▶ **Task**: For every line in the records below that holds "decideRole", make a copy.

▶ **Dataset entries**:
+-------+

theorem State.loadConfig_within (s : State) (activeOk : Bool) (markedOk : Bool) : Within [.reply, .freeCount, .regs, .blobs, .tickRegs, .mem, .boot, .access, .time, .fabric, .phasor, .goose, .logic, .facets, .capture, .pair, .log, .can, .sec] s (State.loadConfig s activeOk markedOk) := by
  unfold State.loadConfig
  extract_lets z0 z1 z2 z3 z4 z5 z6 z7 z8 z9 z10 z11
  refine Within.ite (fun _ => ?_) (fun _ => ?_)
  · refine Within.ite (fun _ => ?_) (fun _ => ?_)
    · refine Within.step (State.endPhase_within ..) (by decide) ?_
      unfold z11
      refine Within.step (State.endPhase_within ..) (by decide) <| Within.upd ?_
      unfold z9
      refine State.setBoot_within _ (by decide) <| Within.step (State.loadEngines_within ..) (by decide) ?_
      unfold z8
      refine Within.ite (fun _ => ?_) (fun _ => ?_)
      · refine Within.step (State.overlayLost_within ..) (by decide) ?_
        unfold z7
        refine Within.upd ?_
        unfold z1
        exact Within.step (State.rotate_within ..) (by decide) <| Within.refl _ _
      · unfold z7
        refine Within.upd ?_
        unfold z1
        exact Within.step (State.rotate_within ..) (by decide) <| Within.refl _ _
    · unfold z11
      refine Within.step (State.endPhase_within ..) (by decide) <| Within.upd ?_
      unfold z9
      refine State.setBoot_within _ (by decide) <| Within.step (State.loadEngines_within ..) (by decide) ?_
      unfold z8
      refine Within.ite (fun _ => ?_) (fun _ => ?_)
      · refine Within.step (State.overlayLost_within ..) (by decide) ?_
        unfold z7
        refine Within.upd ?_
        unfold z1
        exact Within.step (State.rotate_within ..) (by decide) <| Within.refl _ _
      · unfold z7
        refine Within.upd ?_
        unfold z1
        exact Within.step (State.rotate_within ..) (by decide) <| Within.refl _ _
  · refine State.setBoot_within _ (by decide) ?_
    unfold z1
    exact Within.step (State.rotate_within ..) (by decide) <| Within.refl _ _

theorem State.endRole_within (s : State) : Within [.boot, .lens, .facets, .log] s (State.endRole s) := by
  unfold State.endRole
  refine Within.ite (fun _ => ?_) (fun _ => ?_)
  · extract_lets z0 z1
    refine Within.upd ?_
    unfold z0
    exact Within.step (State.endPhase_within ..) (by decide) <| Within.refl _ _
  · exact Within.refl _ _

theorem State.becomeStandby_within (s : State) (h : s.pair.role ≠ 1) : Within [.boot, .lens, .facets, .pair, .log] s (State.becomeStandby s) := by
  unfold State.becomeStandby
  extract_lets s1
  exact Within.step (State.endRole_within ..) (by decide) <| Within.step (State.settle_within ..) (by decide) <| Within.step (State.setRole_within _ _ (by decide) h) (by decide) <| State.setPair_within _ (fun _ => ⟨rfl, rfl⟩) (by decide) <| Within.refl _ _

theorem State.decideRole_within (s : State) (lines : Lines) (h : s.pair.role ≠ 1) : Within [.regs, .mem, .power, .boot, .time, .lens, .goose, .logic, .facets, .pair, .log, .health, .can] s (State.decideRole s lines) := by
  unfold State.decideRole
  extract_lets s1 s2
  have h1 : Within [.regs, .mem, .power, .boot, .time, .lens, .goose, .logic, .facets, .pair, .log, .health, .can] s s1 := Within.step (State.readLines_within ..) (by decide) (Within.refl _ _)
  have h2 : Within [.regs, .mem, .power, .boot, .time, .lens, .goose, .logic, .facets, .pair, .log, .health, .can] s s2 := Within.step (State.request_within ..) (by decide) h1
  refine Within.ite (fun _ => ?_) (fun _ => Within.ite (fun _ => Within.ite (fun _ => ?_) (fun _ => h2)) (fun _ =>
    Within.ite (fun _ => ?_) (fun _ => h1)))
  · exact Within.step (State.becomeStandby_within _ h) (by decide) h1
  · exact Within.step (State.endRole_within ..) (by decide) h2
  · exact Within.step (State.becomeStandby_within _ h) (by decide) h1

+-------+

▶ **Response**:
theorem State.decideRole_within (s : State) (lines : Lines) (h : s.pair.role ≠ 1) : Within [.regs, .mem, .power, .boot, .time, .lens, .goose, .logic, .facets, .pair, .log, .health, .can] s (State.decideRole s lines) := by
  unfold State.decideRole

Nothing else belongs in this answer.